Editor’s Note: This article was originally published by The Art Newspaper, an editorial partner of CNN Style.

Hundreds of people helped clean and restore a sculpture of a seated Black woman by the US artist Tschabalala Self, which was vandalized on May 15.

The ten-foot-tall bronze work entitled “Seated,” from 2022 — which has been temporarily installed outside the De La Warr Pavilion in Bexhill-on-Sea on England’s south coast (until October 29) — was defaced when “the perpetrator covered the entirety of the woman’s skin with white spray paint,” according to a statement from the pavilion. Volunteers were invited to “help remove the paint and bring the community together in an act of peaceful resistance.”

A pavilion spokesperson said that around 300 people subsequently attended. “We had to extend the event to make sure everyone who had been queuing could participate due to the high turnout,” the spokesperson said. Seated will continue to be restored professionally and will re-open on June 3.

Around 300 people turned up to help clean the sculpture, which will still need to undergo professional treatment.

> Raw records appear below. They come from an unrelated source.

theorem VCtx.opUnpk_keeps {k m s0}  (x) (i) (h : Keeps k m s0 x.run.s) :
    Keeps k m s0 (VCtx.opUnpk x i).run.s := by
  unfold VCtx.opUnpk; grind -lia -linarith -ring -order [keeps_foldS, keeps_foldV, VCtx.put_keeps]

theorem VCtx.pick_keeps {k m s0}  (x) (i) (f) (h : Keeps k m s0 x.run.s) :
    Keeps k m s0 (VCtx.pick x i f).run.s := by
  unfold VCtx.pick; grind -lia -linarith -ring -order [VCtx.put_keeps]

theorem VCtx.opTrn_keeps {k m s0}  (x) (i) (h : Keeps k m s0 x.run.s) :
    Keeps k m s0 (VCtx.opTrn x i).run.s := by
  unfold VCtx.opTrn; grind -lia -linarith -ring -order [VCtx.pick_keeps]

theorem VCtx.opPerm_keeps {k m s0}  (x) (i) (h : Keeps k m s0 x.run.s) :
    Keeps k m s0 (VCtx.opPerm x i).run.s := by
  unfold VCtx.opPerm; grind -lia -linarith -ring -order [VCtx.pick_keeps]

theorem VCtx.opShuf_keeps {k m s0}  (x) (i) (h : Keeps k m s0 x.run.s) :
    Keeps k m s0 (VCtx.opShuf x i).run.s := by
  unfold VCtx.opShuf; grind -lia -linarith -ring -order [VCtx.pick_keeps]

theorem VCtx.opBcst_keeps {k m s0}  (x) (i) (h : Keeps k m s0 x.run.s) :
    Keeps k m s0 (VCtx.opBcst x i).run.s := by
  unfold VCtx.opBcst; grind -lia -linarith -ring -order [VCtx.pick_keeps]

theorem VCtx.reduce_keeps {k m s0}      {α : Type} (x : VCtx) (i : VInst) (ident : α) (val : Nat → Nat → α) (op : α → α → α)
    (out : α → Nat × Bool) (h : Keeps k m s0 x.run.s) : Keeps k m s0 (x.reduce i ident val op out).run.s :=
  VCtx.raiseAt_keeps _ _ _ _ _ _ _ (VCtx.put_keeps _ _ _ _ _ _ h)

theorem VCtx.opRsum_keeps {k m s0}  (x) (i) (h : Keeps k m s0 x.run.s) :
    Keeps k m s0 (VCtx.opRsum x i).run.s := by
  unfold VCtx.opRsum; grind -lia -linarith -ring -order [VCtx.reduce_keeps]

theorem VCtx.opRmax_keeps {k m s0}  (x) (i) (h : Keeps k m s0 x.run.s) :
    Keeps k m s0 (VCtx.opRmax x i).run.s := by
  unfold VCtx.opRmax; grind -lia -linarith -ring -order [VCtx.reduce_keeps]

theorem VCtx.opRmin_keeps {k m s0}  (x) (i) (h : Keeps k m s0 x.run.s) :
    Keeps k m s0 (VCtx.opRmin x i).run.s := by
  unfold VCtx.opRmin; grind -lia -linarith -ring -order [VCtx.reduce_keeps]

theorem VCtx.opRargmax_keeps {k m s0}  (x) (i) (h : Keeps k m s0 x.run.s) :
    Keeps k m s0 (VCtx.opRargmax x i).run.s := by
  unfold VCtx.opRargmax; grind -lia -linarith -ring -order [VCtx.reduce_keeps]

theorem VCtx.opRand_keeps {k m s0}  (x) (i) (h : Keeps k m s0 x.run.s) :
    Keeps k m s0 (VCtx.opRand x i).run.s := by
  unfold VCtx.opRand; grind -lia -linarith -ring -order [VCtx.run_keeps, VCtx.put_keeps]

theorem vecStep_keeps {k m s0} [Spares m .mem] [Spares m .parts] (op) (i) (x) (h : Keeps k m s0 x.run.s) :
    Keeps k m s0 (vecStep op i x).run.s := by
  unfold vecStep; grind -lia -linarith -ring -order [VCtx.opLd_keeps, VCtx.opSt_keeps, VCtx.opMov_keeps, VCtx.opConst_keeps, VCtx.opIota_keeps, VCtx.opAdd_keeps, VCtx.opSub_keeps, VCtx.opMul_keeps, VCtx.opFma_keeps, VCtx.opMax_keeps, VCtx.opMin_keeps, VCtx.opAbs_keeps, VCtx.opNeg_keeps, VCtx.opDiv_keeps, VCtx.opSqrt_keeps, VCtx.opRcp_keeps, VCtx.opRsqrt_keeps, VCtx.opFun_keeps, VCtx.opCmp_keeps, VCtx.opSel_keeps, VCtx.opKop_keeps, VCtx.opAnd_keeps, VCtx.opOr_keeps, VCtx.opXor_keeps, VCtx.opShl_keeps, VCtx.opShr_keeps, VCtx.opSra_keeps, VCtx.opCvt_keeps, VCtx.opPack_keeps, VCtx.opUnpk_keeps, VCtx.opTrn_keeps, VCtx.opPerm_keeps, VCtx.opShuf_keeps, VCtx.opBcst_keeps, VCtx.opRsum_keeps, VCtx.opRmax_keeps, VCtx.opRmin_keeps, VCtx.opRargmax_keeps, VCtx.opRand_keeps, VCtx.opNop_keeps]

theorem Desc.vecCtx_keeps {k m s0}  (d) (run) (g) (j) (h : Keeps k m s0 run.s) :
    Keeps k m s0 (Desc.vecCtx d run g j).run.s := by
  unfold Desc.vecCtx; grind -lia -linarith -ring -order []

theorem VCtx.runTile_keeps {k m s0} [Spares m .mem] [Spares m .parts] (x) (j) (l) (h : Keeps k m s0 x.run.s) :
    Keeps k m s0 (VCtx.runTile x j l).run.s := by
  unfold VCtx.runTile; grind -lia -linarith -ring -order [keeps_foldS, keeps_foldV, vecStep_keeps, VCtx.run_keeps]

theorem Run.vecGroup_keeps {k m s0} [Spares m .mem] [Spares m .parts] (r) (d) (g) (h : Keeps k m s0 r.s) :
    Keeps k m s0 (Run.vecGroup r d g).s := by
  unfold Run.vecGroup; grind -lia -linarith -ring -order [Desc.vecCtx_keeps, VCtx.runTile_keeps, keeps_foldS, keeps_foldV, keeps_foldR, Run.endUnit_keeps, VCtx.run_keeps]

theorem runVec_keeps {k m s0} [Spares m .rec'] [Spares m .mem] [Spares m .poison] [Spares m .parts] [Spares m .fresh] [Spares m .out] (s) (d) (sl) (r) (h : Keeps k m s0 s) :
    Keeps k m s0 (runVec s d sl r) := by
  unfold runVec; grind -lia -linarith -ring -order [Run.finish_keeps, keeps_foldS, keeps_foldR, Run.vecGroup_keeps, Run.start_keeps]

theorem execVec_keeps {k m s0} [Spares m .rec'] [Spares m .mem] [Spares m .poison] [Spares m .clbuf] [Spares m .opbuf] [Spares m .parts] [Spares m .fresh] [Spares m .out] (r) (s) (h : Keeps k m s0 s) :
    OutKeeps k m s0 (execVec r s) := by
  unfold execVec; grind -lia -linarith -ring -order [State.runSlice_keeps, runVec_keeps, outKeeps_next]

theorem State.vecCtx_state {s : State} {p : VecAt} {d : Desc} {x : VCtx} (e : s.vecCtx p = some (d, x)) : x.run.s = s := by
  unfold State.vecCtx at e
  grind [Desc.vecCtx, Run.start]

theorem State.vecRow_keeps {k m s0} [Spares m .rec'] [Spares m .mem] [Spares m .poison] [Spares m .clbuf] [Spares m .opbuf] [Spares m .vec] [Spares m .parts] [Spares m .fresh] [Spares m .out] (s : State) (p : VecAt) (op : Nat) (i : VInst) (f : VCtx → VCtx)
    (hf : ∀ x : VCtx, Keeps k m s0 x.run.s → Keeps k m s0 (f x).run.s) (h : Keeps k m s0 s) : Keeps k m s0 (s.vecRow p op i f) := by
  unfold State.vecRow
  split
  · exact h
  · rename_i d x e
    have hx := hf x (by rw [State.vecCtx_state e]; exact h)
    exact keeps_ite (State.testWaits_keeps _ _ (keeps_mk_vec (State.touchClusters_keeps _ _ (Run.finish_keeps _ _ hx)))) h

theorem execVecNop_keeps {k m s0} [Spares m .rec'] [Spares m .mem] [Spares m .poison] [Spares m .clbuf] [Spares m .opbuf] [Spares m .vec] [Spares m .parts] [Spares m .fresh] [Spares m .out] (p) (i) (s) (h : Keeps k m s0 s) :
    OutKeeps k m s0 (execVecNop p i s) := by
  unfold execVecNop; grind -lia -linarith -ring -order [State.vecRow_keeps, VCtx.opNop_keeps, outKeeps_next]

theorem execVecLd_keeps {k m s0} [Spares m .rec'] [Spares m .mem] [Spares m .poison] [Spares m .clbuf] [Spares m .opbuf] [Spares m .vec] [Spares m .parts] [Spares m .fresh] [Spares m .out] (p) (i) (s) (h : Keeps k m s0 s) :
    OutKeeps k m s0 (execVecLd p i s) := by
  unfold execVecLd; grind -lia -linarith -ring -order [State.vecRow_keeps, VCtx.opLd_keeps, outKeeps_next]

theorem execVecSt_keeps {k m s0} [Spares m .rec'] [Spares m .mem] [Spares m .poison] [Spares m .clbuf] [Spares m .opbuf] [Spares m .vec] [Spares m .parts] [Spares m .fresh] [Spares m .out] (p) (i) (s) (h : Keeps k m s0 s) :
    OutKeeps k m s0 (execVecSt p i s) := by
  unfold execVecSt; grind -lia -linarith -ring -order [State.vecRow_keeps, VCtx.opSt_keeps, outKeeps_next]

theorem execVecMov_keeps {k m s0} [Spares m .rec'] [Spares m .mem] [Spares m .poison] [Spares m .clbuf] [Spares m .opbuf] [Spares m .vec] [Spares m .parts] [Spares m .fresh] [Spares m .out] (p) (i) (s) (h : Keeps k m s0 s) :
    OutKeeps k m s0 (execVecMov p i s) := by
  unfold execVecMov; grind -lia -linarith -ring -order [State.vecRow_keeps, VCtx.opMov_keeps, outKeeps_next]

theorem execVecConst_keeps {k m s0} [Spares m .rec'] [Spares m .mem] [Spares m .poison] [Spares m .clbuf] [Spares m .opbuf] [Spares m .vec] [Spares m .parts] [Spares m .fresh] [Spares m .out] (p) (i) (s) (h : Keeps k m s0 s) :
    OutKeeps k m s0 (execVecConst p i s) := by
  unfold execVecConst; grind -lia -linarith -ring -order [State.vecRow_keeps, VCtx.opConst_keeps, outKeeps_next]

theorem execVecIota_keeps {k m s0} [Spares m .rec'] [Spares m .mem] [Spares m .poison] [Spares m .clbuf] [Spares m .opbuf] [Spares m .vec] [Spares m .parts] [Spares m .fresh] [Spares m .out] (p) (i) (s) (h : Keeps k m s0 s) :
    OutKeeps k m s0 (execVecIota p i s) := by
  unfold execVecIota; grind -lia -linarith -ring -order [State.vecRow_keeps, VCtx.opIota_keeps, outKeeps_next]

In a statement posted to Instagram, Self said: “I am very disheartened that my sculpture ‘Seated’ was targeted and attacked by vandals. Despite my disappointment I am not surprised as Black, female — and especially Black female bodies — are often targets for abuse. ‘Seated’ proudly represents the beauty of both blackness and femininity, and for these very reasons she has been harmed: covered by her assailant with white spray paint in a futile attempt to erase her color and, in my mind, her strength.”

She added: “I hope that the violence enacted on the sculpture illuminates the persistent issues plaguing the global West. Painting the skin of my sculpture white is an obscene act and I feel horribly for individuals in Bexhill-on-Sea for whom this event may have shocked or frightened.”

“Seated” was commissioned by the company Avant Arte and produced by the Madrid-based studio Factum Arte.

In a 2020 interview with The Art Newspaper, Self discussed her distinctive works depicting Black and predominantly female figures, which correspondent Louisa Buck wrote both “embrace and confound collective fantasies and assumptions surrounding the Black female body.”